# Carbon fiber handlebars, Safe or unsafe?



## magixpuma (Sep 5, 2006)

Hey all, long time reader first time poster. I just ruined my handlebars clearing 3, 8 foot gap x 6 foot drops onto flat on my rigid. If i could bend steel bars downwards is carbon fiber safe cuz i need some new bars.


----------



## BikeSATORI (Mar 20, 2004)

Unsafe. 
I could leave it at that....
but, carbon/composites can shatter and splinter, and will not stand up to direct impacts or blows from hard objects (compared to other currently available alloys), it will chip, and any little chip or gouge will weaken the material quite a bit.
Aluminum also can snap brittly and suddenly, but, the best of the 3, chromoly, will just bend in most cases, which in a sudden crash will hopefully do the least amount of bodily damage. 
good luck.


----------



## magixpuma (Sep 5, 2006)

what about titanium?


----------



## BikeSATORI (Mar 20, 2004)

magixpuma said:


> what about titanium?


if you can find a ti bar with a bend and width you like, and on top of that, be able to afford it, why not go for it. would be similar characteristics to the chromoly out of the above mentioned 3...


----------



## Ojai Bicyclist (Nov 4, 2005)

Actually ti bars are insanely flexy, I would steer away for jumping. Cro-mo is heavy as hell, and the only broken Aluminum bars I've seen have been bent, not shattered.


----------



## BikeSATORI (Mar 20, 2004)

Ojai Bicyclist said:


> Actually ti bars are insanely flexy, I would steer away for jumping. Cro-mo is heavy as hell, and the only broken Aluminum bars I've seen have been bent, not shattered.

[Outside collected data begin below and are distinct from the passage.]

-- ==== Sys2Proof/Machine/Smu.lean ====
section
/-! DEFINITION. The Sealed Metering Unit: energy, accounts and attribution, signed readings, the seal, the event log and its supply (R335 to R356). -/

namespace Sys2Proof.Machine

/-- Metering result codes (Table 14-4). -/
def cSmuUnavailable : Nat := 0x200
def cReadingBusy : Nat := 0x201
def cMeterLogFull : Nat := 0x202

/-! ### Registers (R335) -/

/-- ENERGY_A, ENERGY_B and ENERGY_TOTAL, in µJ. -/
def SmuRegs.energyA (r : SmuRegs) : Nat := w64 (r.accA / 65536)
def SmuRegs.energyB (r : SmuRegs) : Nat := w64 (r.accB / 65536)
def SmuRegs.energyTotal (r : SmuRegs) : Nat := w64 ((r.accA + r.accB) / 65536)

/-- Update the SMU, and its registers. -/
def Dev.updSmu (d : Dev) (f : Smu → Smu) : Dev := { d with smu := f d.smu }
def Dev.updRegs (d : Dev) (f : SmuRegs → SmuRegs) : Dev := { d with smu := { d.smu with regs := f d.smu.regs } }

/-- Whether a sealing is in progress: SMU_SEAL_N is low (R351). -/
def Dev.sealing (d : Dev) : Bool := d.pins.sealN

/-- Whether the SMU answers the hub: powered, its readings arriving, no sealing in progress (R346, R354). -/
def Dev.smuUp (d : Dev) : Bool := d.smu.powered && !d.pwr.smuAbsent && !d.sealing

/-- A class-9 record; none can be queued while the module is in RESET (R355). -/
def Dev.class9 (d : Dev) (code detailW detail : Nat) : Dev :=
  if d.modState = .reset then d else d.raise 9 code UnitId.smu.page detailW detail

/-- Entries the event log holds, and those at which it raises LOG_NEAR_FULL (R352). -/
def smuLogCapacity : Nat := 4096
def smuLogNear : Nat := 3840

/-- Write an entry into the event log; a full log takes none (R352). -/
def Dev.smuLog (d : Dev) (event : SmuEvent) (a b : Nat) : Dev :=
  if smuLogCapacity ≤ d.smu.regs.log.length then d
  else
    let d := d.updRegs (fun r => { r with log := r.log ++ [{ event, a, b, total := r.energyTotal }] })
    if d.smu.regs.log.length = smuLogNear then d.class9 0x003 smuLogNear 0 else d

/-! ### Measurement (R335, R337) -/

/-- One metrology interval: the energy counts from the first sealing on, and a rail that left its range is logged. -/
def Dev.smuMetrology (d : Dev) (x : SmuSample) : Dev :=
  if d.smu.powered then
    let d := if d.smu.regs.sealCount = 0 then d else d.updRegs (fun r => { r with accA := r.accA + x.energyA, accB := r.accB + x.energyB })
    match x.outOfLimits with
    | none => d
    | some (railB, voltage) =>
      let d := d.updSmu (fun u => { u with overWindow := true })
      let d := if d.smu.regs.log.length < smuLogCapacity then d.updRegs (fun r => { r with overranges := r.overranges + 1 }) else d
      let w := b2n railB + 2 * b2n voltage
      (d.smuLog .overrange w 0).class9 0x002 w d.smu.regs.energyTotal
  else d

/-! ### Accounts and attribution (R341 to R346) -/

/-- The account that a job's energy is credited to. -/
def Dev.jobAccount (d : Dev) (id : Nat) : Nat :=
  match d.jobs.get? id with
  | some j => j.jobTag
  | none => 0

/-- Add an estimate to an account's sum; an entry of the slot saturates at 20 bits. -/
def addWeight (w : Tab Nat) (account e : Nat) : Tab Nat := w.put account (w.getD account 0 + min e 0xFFFFF)

/-- The slot-B entries of a window: one per account whose estimate is not zero (R342). -/
def Dev.slotB (d : Dev) (x : SmuFrameIn) : Tab Nat :=
  (x.jobs.foldl (fun (w : Tab Nat) e => w.put (d.jobAccount e.1) (w.getD (d.jobAccount e.1) 0 + e.2)) [(0, x.other)]).filter (fun e => e.2 != 0)

/-- The SMU logs an account change that reached it, or finds its log full. -/
def Dev.logChange (d : Dev) (x : SmuChange) : Dev :=
  if x.logged then d.updSmu (fun u => { u with changes := u.changes ++ [x] })
  else if smuLogCapacity ≤ d.smu.regs.log.length then d.finishCmd x.cmd cMeterLogFull 0 0
  else (d.smuLog (if x.label then .label else .assign) x.account (if x.label then x.value else x.ctx)).updSmu (fun u => { u with changes := u.changes ++ [{ x with logged := true }] })

/-- The attribution slot: a count, 28-bit entries of account and energy, and the CRC (Table 14-1). -/
def slotWord (w : Tab Nat) : Nat :=
  withCrc 544 ((w.zipIdx.foldl (fun n e => n + 2 ^ (8 + 28 * e.2) * (e.1.1 % 256 + 256 * min e.1.2 0xFFFFF)) 0 + w.length) % 2 ^ 544)

/-- The entries of an attribution slot as the SMU reads it. -/
def slotEntries (w : Nat) : List (Nat × Nat) := (upFrom 0 (min (w % 256) 17)).map (fun k => (bits w (8 + 28 * k + 7) (8 + 28 * k), bits w (8 + 28 * k + 27) (8 + 28 * k + 8)))

/-- The window record that a frame carries (R337, R338): a rail out of its range in the window makes it OVERRANGE and not VALID. -/
def Smu.windowRecord (u : Smu) (power : Nat) (sealing : Bool) : Nat :=
  withCrc 144 ((u.seq + 1) % 65536 + 2 ^ 16 * (power % 65536) + 2 ^ 32 * b2n (!u.overWindow) + 2 ^ 33 * b2n u.overWindow + 2 ^ 34 * b2n sealing + 2 ^ 40 * u.regs.energyTotal)

/-- What a frame does within the SMU: it forms the window record, and a slot B with a valid CRC adds to the interval's sums (R338, R342). -/
def Dev.frameWindow (d : Dev) (x : SmuFrameIn) : Dev :=
  let slot := slotWord (d.slotB x) ^^^ x.errors
  let ok := crcHolds 544 slot
  d.updSmu (fun u =>
    { u with
      seq := (u.seq + 1) % 65536, record := u.windowRecord x.power d.sealing, overWindow := false, frames := u.frames + 1
      missed := u.missed || !ok
      weights := if ok then (slotEntries slot).foldl (fun a e => addWeight a e.1 e.2) u.weights else u.weights })

/-- Account changes reach the SMU. -/
def Dev.frameChanges (d : Dev) : Dev :=
  if d.smuUp then
    let xs := d.smu.changes
    xs.foldl (fun d x => d.logChange x) (d.updSmu (fun u => { u with changes := [] }))
  else d

/-- Account changes not yet logged, when the SMU becomes unavailable: SMU_UNAVAILABLE, and nothing changes (R346). -/
def Dev.dropChanges (d : Dev) : Dev :=
  let xs := d.smu.changes.filter (fun x => !x.logged)
  let d := d.updSmu (fun u => { u with changes := u.changes.filter (fun x => x.logged) })
  xs.foldl (fun d x => d.finishCmd x.cmd cSmuUnavailable 0 0) d

/-- Give out what is left one µJ at a time: the largest remainder first, and among equals the lowest account. `rs` holds (account, remainder). -/
def largestFirst : Nat → List (Nat × Nat) → List Nat
  | 0, _ => []
  | n + 1, rs =>
    match rs with
    | [] => []
    | r :: rest =>
      let best := rest.foldl (fun b x => if b.2 < x.2 then x else b) r
      best.1 :: largestFirst n (rs.filter (fun x => x.1 != best.1))

/-- The division of an interval's energy (R343): what each account receives. -/
def divideEnergy (q : Nat) (w : Tab Nat) : Tab Nat :=
  let total := (w.map (fun e => e.2)).sum
  let shares := w.map (fun e => (e.1, q * e.2 / total))
  let left := q - (shares.map (fun e => e.2)).sum
  let extra := largestFirst left ((w.filter (fun e => e.2 != 0)).map (fun e => (e.1, q * e.2 % total)))
  shares.map (fun e => (e.1, if extra.contains e.1 then e.2 + 1 else e.2))

/-- Add shares to the accounts. -/
def SmuRegs.credit (r : SmuRegs) (shares : Tab Nat) : SmuRegs :=
  { r with energy := shares.foldl (fun t e => t.put e.1 (w64 (t.getD e.1 0 + e.2))) r.energy }

/-- A logged account change takes effect at the interval boundary, with its final record (R346). -/
def Dev.applyChange (d : Dev) (x : SmuChange) : Dev :=
  let d :=
    if x.label then d.updRegs (fun r => { r with labels := r.labels.put x.account x.value })
    else if (d.ctx x.ctx).cstate = .free then d
    else d.updCtx x.ctx (fun c => { c with tenant := x.account })
  d.finishCmd x.cmd cOk d.smu.regs.total 0

/-- An UNATTRIBUTED record, with the intervals since the last one; none is queued in RESET (R355). -/
def Dev.unattributed (d : Dev) : Dev :=
  if d.modState = .reset then d else (d.class9 0x006 d.smu.sinceUnattrib d.smu.regs.total).updSmu (fun u => { u with sinceUnattrib := 0 })

/-- The end of an attribution interval (R343, R344, R346). -/
def Dev.attribution (d : Dev) : Dev :=
  if d.smu.powered then
    let u := d.smu
    let r := u.regs
    let q := r.energyTotal - r.attributed
    let whole := !u.missed && decide (10 ≤ u.frames) && decide (0 < (u.weights.map (fun e => e.2)).sum)
    let r := if whole then r.credit (divideEnergy q u.weights) else { r.credit [(0, q)] with unattrib := satAdd 0xFFFFFFFF r.unattrib 1 }
    let r := { r with
      attributed := r.energyTotal, total := r.energyTotal, totalA := r.energyA, totalB := r.energyB
      smuTime := if r.sealCount = 0 then 0 else w64 (r.smuTime + 1) }
    let xs := u.changes.filter (fun x => x.logged)
    let d := { d with smu := { u with regs := r, frames := 0, missed := false, weights := [], changes := u.changes.filter (fun x => !x.logged) } }
    let d := xs.foldl (fun d x => d.applyChange x) d
    let d := d.updSmu (fun u => { u with sinceUnattrib := satAdd 0xFFFFFFFF u.sinceUnattrib 1 })
    if whole then d else d.unattributed
  else d

/-- Step 8 of SMU_ACCOUNT (R346). -/
def Dev.smuAccount (c : Cmd) (d : Dev) : Dev :=
  let op := c.fld 0x18 1 0
  let value := c.qw 0x20
  if 2 ≤ op ∨ (op = 0 ∧ (value ≠ 0 ∨ 64 ≤ c.ctx)) ∨ (op = 1 ∧ c.ctx ≠ 0x7F) then d.answer c cBadFormat 0 0
  else if op = 0 ∧ (d.ctx c.ctx).cstate = .free then d.answer c cIllegal 0 0
  else if !d.smuUp then d.answer c cSmuUnavailable 0 0
  else if smuLogCapacity ≤ d.smu.regs.log.length then d.answer c cMeterLogFull 0 0
  else
    (d.answerPending c 0 0).updSmu (fun u =>
      { u with changes := u.changes ++ [{ cmd := { c with interim := true }, label := op == 1, ctx := c.ctx, account := c.fld 0x18 15 8, value }] })

/-! ### Signed readings (R347, R348) -/

/-- Bytes 0x00 to 0x9F of a signed reading (Table 14-3). -/
def SmuRegs.readingBody (r : SmuRegs) (deviceId account nonce : Nat) : List Byte :=
  leBytes 4 (1 + 256 * account + 2 ^ 16 * b2n (r.unattribRead.getD account 0 != r.unattrib) + 2 ^ 17 * b2n (r.overrangeRead.getD account 0 != r.overranges))
  ++ leBytes 4 r.sealCount ++ leBytes 8 r.readingSeq ++ leBytes 16 deviceId ++ leBytes 16 nonce ++ leBytes 8 r.smuTime
  ++ leBytes 4 r.powerOns ++ leBytes 4 r.unattrib ++ leBytes 8 r.total ++ leBytes 8 r.totalA ++ leBytes 8 r.totalB
  ++ leBytes 8 (r.labels.getD account 0) ++ leBytes 8 (r.energy.getD account 0) ++ leBytes 8 0 ++ r.lrDigest

/-- Serve a signed reading of an account: READING_SEQ increments, and the SMU signs the SHA-384 digest of bytes 0x00 to 0x9F. -/
def Dev.signedReading (d : Dev) (account nonce : Nat) : List Byte × Dev :=
  let d := d.updRegs (fun r => { r with readingSeq := w64 (r.readingSeq + 1) })
  let r := d.smu.regs
  let body := r.readingBody d.sec.deviceId account nonce
  let sig := beBytes 96 (Config.smuSign (sha384 body) r.readingSeq).toNat
  (body ++ sig, d.updRegs (fun r => { r with unattribRead := r.unattribRead.put account r.unattrib, overrangeRead := r.overrangeRead.put account r.overranges }))

/-! ### The channels (R340, R356) -/

/-- The reply to a request: the SMU's values now, but for channel 0 during a sealing (R351). -/
def Dev.smuReply (d : Dev) (a : SmuAsk) : SmuReply × Dev :=
  if a.chan = 0 ∧ d.sealing = true then (.unavailable, d)
  else
    match a.ask with
    | .signed account nonce => let (bs, d) := d.signedReading account nonce; (.reading bs, d)
    | .pubkey => (.pubkey (Config.smuPublicKey 0).toNat, d)
    | .log i => (.entry d.smu.regs.log[i]?, d)

/-- Portions of 12 bytes in a reply; that of a log entry is the model's own (notes/assumptions/79.md). -/
def SmuReply.portions : SmuReply → Nat
  | .reading _ => 22
  | .pubkey _ => 8
  | .entry _ => 6
  | .unavailable => 1

/-- The oldest waiting request is served when none is. -/
def Dev.smuServe (d : Dev) : Dev :=
  match d.smu.served, d.smu.asks with
  | none, a :: as =>
    let (r, d) := (d.updSmu (fun u => { u with asks := as })).smuReply a
    d.updSmu (fun u => { u with served := some { ask := a, reply := r, left := r.portions } })
  | _, _ => d

/-- A request has arrived whole on a channel; a portion whose CRC fails is ignored, and the request with it (R338). Requests are served one at a time, in the order of their arrival. -/
def Dev.smuAsk (d : Dev) (a : SmuAsk) (crcOk : Bool) : Dev :=
  if d.smu.powered && crcOk then (d.updSmu (fun u => { u with asks := u.asks ++ [a] })).smuServe else d

/-- A reply has been carried whole: to the page that asked, or to its channel. -/
def Smu.deliver (u : Smu) (x : SmuServed) : Smu :=
  match x.ask.page, x.reply with
  | true, .reading bs => { u with fetched := if u.reading.isSome then some bs else none }
  | true, _ => { u with reading := none, readCode := cSmuUnavailable }
  | false, r => { u with replies := u.replies.put x.ask.chan r }

/-- A frame carries the next portion of the reply, and after the last one the next request is served. -/
def Dev.frameChannels (d : Dev) : Dev :=
  match d.smu.served with
  | none => d.smuServe
  | some x =>
    if 2 ≤ x.left then d.updSmu (fun u => { u with served := some { x with left := x.left - 1 } })
    else (d.updSmu (fun u => { u.deliver x with served := none })).smuServe

/-- One frame of the bus (R338). -/
def Dev.smuFrame (d : Dev) (x : SmuFrameIn) : Dev := if d.smu.powered then (d.frameWindow x).frameChanges.frameChannels else d

/-- The signed reading that the SMU page asked for has come over channel 0 and is written to host memory, or fails because the SMU does not answer (R354, R356, R371). -/
def Dev.readingWritten (d : Dev) : Dev :=
  match d.smu.reading, d.smu.fetched with
  | none, _ => d
  | some _, f =>
    if !d.smuUp then d.updSmu (fun u => { u with reading := none, fetched := none, readCode := cSmuUnavailable })
    else if d.hostStopped then d
    else
      match f with
      | none => d
      | some bs => (d.writeHost d.smu.readAddr bs).updSmu (fun u => { u with reading := none, fetched := none, readCode := cOk })

/-! ### The seal (R349 to R352) -/

/-- A reading that the SMU issues in a sealing, for the witness on channel 1 (R351). -/
def Dev.sealReading (d : Dev) : Dev :=
  let (bs, d) := d.signedReading 0 d.smu.sealNonce
  d.updSmu (fun u => { u with replies := u.replies.put 1 (.reading bs) })

/-- The reads of channel 0 that are under way complete with SMU_UNAVAILABLE: a sealing has begun, or the SMU stops (R351, R354). -/
def Smu.dropChannel0 (u : Smu) : Smu :=
  let mine := u.asks.any (fun a => a.chan == 0 && !a.page) || u.served.any (fun x => x.ask.chan == 0 && !x.ask.page)
  let u := { u with asks := u.asks.filter (fun a => a.chan != 0), served := u.served.filter (fun x => x.ask.chan != 0), fetched := none }
  let u := if mine then { u with replies := u.replies.put 0 .unavailable } else u
  if u.reading.isSome then { u with reading := none, readCode := cSmuUnavailable } else u

/-- The witness pulls SMU_SEAL_N low: steps 1 and 2 of R351. The reading is of account 0. -/
def Dev.sealAssert (d : Dev) (nonce : Nat) : Dev :=
  if d.smu.powered && !d.pins.sealN then
    let d := ({ d with pins := { d.pins with sealN := true } } : Dev).dropChanges
    (d.updSmu (fun u => { u.dropChannel0 with sealNonce := nonce })).sealReading
  else d

/-- Whether an image's signature verifies over the image, DEVICE_ID and SEAL_COUNT + 1 under one of the authority keys. -/
def Dev.sealSigned (d : Dev) (x : SmuImage) : Bool :=
  let m := x.legal ++ x.rest ++ leBytes 16 d.sec.deviceId ++ leBytes 4 (d.smu.regs.sealCount + 1)
  Config.authoritySigned 0 m x.sigR x.sigS || Config.authoritySigned 1 m x.sigR x.sigS

/-- Six free words, as the digest of a log whose layout the spec does not give. -/
def Dev.freeDigest (d : Dev) : List Byte × Dev :=
  (upFrom 0 6).foldl (fun (x : List Byte × Dev) _ =>
    let (w, d) := x.2.takeFree
    (x.1 ++ leBytes 8 w, d)) ([], d)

this is probably because 99.9% of all ti bars on the market were designed along the same lines and "use" category as most carbon bars = XC. 
and aluminum will not shatter, I don't remember saying that... But they will snap once they reach the end of their life. I've seen them bend to, but they only bend to a certain point, then snap. But that said, there are the greatest variety of aluminum bars on the market designed for DJ/street/DJ/FR, etc., so they will be very strong. 
and chro-mo isn't always "heavy as hell". that comment seemed to be based on absolutely nothing but an opinion... Look at the atomlab trailpimp SS. very nice bars! notice I said Trailpimp SS bars, not Trailking...


----------



## Ojai Bicyclist (Nov 4, 2005)

The Atomlabs are IMO heavy.


----------



## zerossix (Jul 25, 2004)

carbon bars are mad dangerous, yeah they got those new DH specifc ones and what not but i wouldnt wanna test it. i'm all for carbon for road bikes and XC. MAYBE for a race DH bike with unlimited funds that could replace it every couple crashes. i would definiltey not put them on a bike that is going to get dropped(on the handle bars, not like doing drops) and go flying and just get abused.


----------



## Leethal (Feb 5, 2004)

Repeated drops to flat will break parts, get some new affordable bars and be ready to keep replacing them.


----------



## turboinferno83 (Sep 5, 2006)

Just my two cents.I don't have much experience w/ the different types of bars and what not nor do I with carbon fiber bars.Yet I have lots of experience with composites such as carbon fiber.Something I can say is that when carbon fiber is combined into a matrix of fiber and a hardned epoxy which is then broken it tends to leave behind shards along the edges of the break which do leave very painful wounds when bought in contact with the skin.This wouldn't be fun to catch in the chest when your momentum from a drop rockets you into your broken handle bars.On a lighter note,more advanced composite structures can be utilized to make bars that or not only as light but also very less brittle.I think that if you could find a bar made of a mix of maybe carbon fiber and amarid (Kevlar) this maybe be the bar to use.


----------



## Nelson xc (Mar 10, 2009)

to be truthfull, no bar should break if you spend the right amount of money. Aluminium would DEFFINATELY be your best choice if you spend about £60/70. youll get a bar which can take anything from any type of riding. also, check the bottom of your forks, if theres a switch it varies the speed of the rebound time on the fork. adjust that and put your rigidness to about half. should take most the strain from the bars and if done right, you could even use carbs if you get it perfect  

glad to help


----------



## mikeeeeeee (Oct 1, 2007)

If youre doing stuff that will bend a set of bars, use some beefy bars. Cromoly or some other steel. Aluminum isnt as strong or tough as steel.


----------



## dervishboy05 (Jun 28, 2007)

I like 4130 cromoly. The NS bars i have are probably one of the most rigid bars i have used.


----------



## EndersShadow (Jun 27, 2008)

While I wouldn't recommend carbon bars for urban or DJ applications, they are not any more dangerous than any other kind of bar. I see just as many stories about broken aluminum and steel bars as I see about broken carbon bars. Most people just think carbon fiber = weak.....It's just not true.


----------



## yellowjeep (Aug 20, 2008)

Well 2009 carbon bars are atleast 2 years and 5 months better than 2006 carbon bars:thumbsup:


----------



## chewymilk99 (Nov 26, 2008)

I used carbon bars on my Santa Cruz Nomad for a while and had no real problems. Granted that was a FS bike. But I was doing 6-8' drops to flat on cement.
The only thing about carbon that would stop me from using it on a DJ bike is crash damage. 
I did crack those bars eventually and it took a magnifing glass to find the crack. 
Just imag if you are trying to land something and keep crashing. When you get so pissed off that you can't see straight and keep trying. 
Also carbon dosen't give you much notice before it fails. No real cracks. No bends. No flexy. One minute they seem fine and the next you have your stem imbedded in you chest.
Go Cromo. Maybe Alum if you want to save weight. You can skimp on strenght with your seatpost. Or your wheels. But not your bars.


----------



## mikeeeeeee (Oct 1, 2007)

EndersShadow said:


> Most people just think carbon fiber = weak.....It's just not true.


This is true, but as mentioned it is prone to catastrophic failure. Metal is nice in this application in that it will bend before it breaks.


----------